* _WHAT THE TASK ASKS_
Copy the records. Keep every line exactly as it is.

- - -

/-! ### Driver primitives -/

/-- R118, R265 to R269: every pseudo-instruction expands to the statements its rule lists, with their registers, values and
branch targets, `base` being the index of the first; the words they are written as decode to them, one by one; and the
operands R266, R268 and R269 admit. A register stands by its selector (R113) and a target as an absolute index, modulo
2^32 for a program that long (DESIGN CHOICE, log 22). -/
def Obligations.PseudoInstructionsExpandToStatements : Prop :=
  ∀ (P : Params) (base : Nat),
    (∀ p : Pseudo, (hostWords P (p.expand P base)).map decodeHost = (p.expand P base).map .ok)
    ∧ (∀ (vd : VarIx) (sel : Byte), (Pseudo.pollnz vd sel).expand P base =
        [.movi 13 0#32, .rd vd sel, .beq vd 13 (BitVec.ofNat 32 (base + 1))])
    ∧ Pseudo.muxinit.expand P base = [.wri 0x10#8 0#32, .wri 0x11#8 1#32, .wri 0x12#8 1#32]
    ∧ (∀ (code : Word) (vr : VarIx), (Pseudo.seten code vr).expand P base =
        [ .wri 0x05#8 code, .movi 14 0#32, .movi 13 (code &&& 1#32), .movi 12 100#32,
          .rd 15 0x07#8, .andi 15 15 1#32, .beq 15 13 (BitVec.ofNat 32 (base + 12)),
          .beq 14 12 (BitVec.ofNat 32 (base + 12)), .wri 0x05#8 code, .sleep 1#32, .addi 14 14 1#32,
          .jmp (BitVec.ofNat 32 (base + 4)), .movi 12 10#32, .movi vr 1#32,
          .bltu 14 12 (BitVec.ofNat 32 (base + 16)), .movi vr 0#32 ])
    ∧ (∀ vr : VarIx, (Pseudo.init vr).expand P base =
        (Pseudo.seten 2#32 vr).expand P base
          ++ [ .movi 13 0#32, .beq vr 13 (BitVec.ofNat 32 (base + 38)), .wri 0x00#8 P.conValue,
               .wri 0x01#8 (P.accelAddr7.setWidth 32), .wri 0x03#8 90#32, .wri 0x04#8 160#32 ]
          ++ (Pseudo.seten 1#32 vr).expand P (base + 22))
    ∧ (∀ (vd : VarIx) (a : Byte), (Pseudo.readreg vd a).expand P base =
        [.txb, .wri 0x02#8 (a.setWidth 32 ||| P.startFlag), .wri 0x02#8 0x100#32, .txe]
          ++ (Pseudo.pollnz 15 0x06#8).expand P (base + 4) ++ [.rd vd 0x02#8, .andi vd vd 0xFF#32])
    ∧ (∀ a b : Byte, (Pseudo.writereg a b).expand P base =
        [.txb, .wri 0x02#8 (a.setWidth 32 ||| P.startFlag), .wri 0x02#8 (b.setWidth 32), .txe])
    ∧ (∀ (a : Byte) (vs : VarIx), (Pseudo.writeregv a vs).expand P base =
        [.txb, .wri 0x02#8 (a.setWidth 32 ||| P.startFlag), .wrv 0x02#8 vs, .txe])
    ∧ (∀ (a : Byte) (n : Nat) (vb : VarIx), (Pseudo.readburst a n vb).expand P base =
        [.txb, .wri 0x02#8 (a.setWidth 32 ||| P.startFlag)] ++ List.replicate n (.wri 0x02#8 0x100#32) ++ [.txe]
          ++ (List.range n).flatMap fun i =>
            (Pseudo.pollnz 15 0x06#8).expand P (base + n + 3 + 5 * i)
              ++ [.rd (Fin.ofNat 16 (vb.val + i)) 0x02#8,
                  .andi (Fin.ofNat 16 (vb.val + i)) (Fin.ofNat 16 (vb.val + i)) 0xFF#32])
    ∧ ∀ (code : Word) (v : VarIx) (a : Byte) (n : Nat),
      ((Pseudo.seten code v).admitted = true ↔ (code = 1#32 ∨ code = 2#32) ∧ v.val < 12)
      ∧ ((Pseudo.init v).admitted = true ↔ v.val < 12) ∧ ((Pseudo.readreg v a).admitted = true ↔ v.val < 12)
      ∧ ((Pseudo.readburst a n v).admitted = true ↔ v.val + n ≤ 12)
end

- - -

* _SOLVED PROBLEM_
/-! ### Driver primitives -/

/-- R118, R265 to R269: every pseudo-instruction expands to the statements its rule lists, with their registers, values and
branch targets, `base` being the index of the first; the words they are written as decode to them, one by one; and the
operands R266, R268 and R269 admit. A register stands by its selector (R113) and a target as an absolute index, modulo
2^32 for a program that long (DESIGN CHOICE, log 22). -/
def Obligations.PseudoInstructionsExpandToStatements : Prop :=
  ∀ (P : Params) (base : Nat),
    (∀ p : Pseudo, (hostWords P (p.expand P base)).map decodeHost = (p.expand P base).map .ok)
    ∧ (∀ (vd : VarIx) (sel : Byte), (Pseudo.pollnz vd sel).expand P base =
        [.movi 13 0#32, .rd vd sel, .beq vd 13 (BitVec.ofNat 32 (base + 1))])
    ∧ Pseudo.muxinit.expand P base = [.wri 0x10#8 0#32, .wri 0x11#8 1#32, .wri 0x12#8 1#32]
    ∧ (∀ (code : Word) (vr : VarIx), (Pseudo.seten code vr).expand P base =
        [ .wri 0x05#8 code, .movi 14 0#32, .movi 13 (code &&& 1#32), .movi 12 100#32,
          .rd 15 0x07#8, .andi 15 15 1#32, .beq 15 13 (BitVec.ofNat 32 (base + 12)),
          .beq 14 12 (BitVec.ofNat 32 (base + 12)), .wri 0x05#8 code, .sleep 1#32, .addi 14 14 1#32,
          .jmp (BitVec.ofNat 32 (base + 4)), .movi 12 10#32, .movi vr 1#32,
          .bltu 14 12 (BitVec.ofNat 32 (base + 16)), .movi vr 0#32 ])
    ∧ (∀ vr : VarIx, (Pseudo.init vr).expand P base =
        (Pseudo.seten 2#32 vr).expand P base
          ++ [ .movi 13 0#32, .beq vr 13 (BitVec.ofNat 32 (base + 38)), .wri 0x00#8 P.conValue,
               .wri 0x01#8 (P.accelAddr7.setWidth 32), .wri 0x03#8 90#32, .wri 0x04#8 160#32 ]
          ++ (Pseudo.seten 1#32 vr).expand P (base + 22))
    ∧ (∀ (vd : VarIx) (a : Byte), (Pseudo.readreg vd a).expand P base =
        [.txb, .wri 0x02#8 (a.setWidth 32 ||| P.startFlag), .wri 0x02#8 0x100#32, .txe]
          ++ (Pseudo.pollnz 15 0x06#8).expand P (base + 4) ++ [.rd vd 0x02#8, .andi vd vd 0xFF#32])
    ∧ (∀ a b : Byte, (Pseudo.writereg a b).expand P base =
        [.txb, .wri 0x02#8 (a.setWidth 32 ||| P.startFlag), .wri 0x02#8 (b.setWidth 32), .txe])
    ∧ (∀ (a : Byte) (vs : VarIx), (Pseudo.writeregv a vs).expand P base =
        [.txb, .wri 0x02#8 (a.setWidth 32 ||| P.startFlag), .wrv 0x02#8 vs, .txe])
    ∧ (∀ (a : Byte) (n : Nat) (vb : VarIx), (Pseudo.readburst a n vb).expand P base =
        [.txb, .wri 0x02#8 (a.setWidth 32 ||| P.startFlag)] ++ List.replicate n (.wri 0x02#8 0x100#32) ++ [.txe]
          ++ (List.range n).flatMap fun i =>
            (Pseudo.pollnz 15 0x06#8).expand P (base + n + 3 + 5 * i)
              ++ [.rd (Fin.ofNat 16 (vb.val + i)) 0x02#8,
                  .andi (Fin.ofNat 16 (vb.val + i)) (Fin.ofNat 16 (vb.val + i)) 0xFF#32])
    ∧ ∀ (code : Word) (v : VarIx) (a : Byte) (n : Nat),
      ((Pseudo.seten code v).admitted = true ↔ (code = 1#32 ∨ code = 2#32) ∧ v.val < 12)
      ∧ ((Pseudo.init v).admitted = true ↔ v.val < 12) ∧ ((Pseudo.readreg v a).admitted = true ↔ v.val < 12)
      ∧ ((Pseudo.readburst a n v).admitted = true ↔ v.val + n ≤ 12)
end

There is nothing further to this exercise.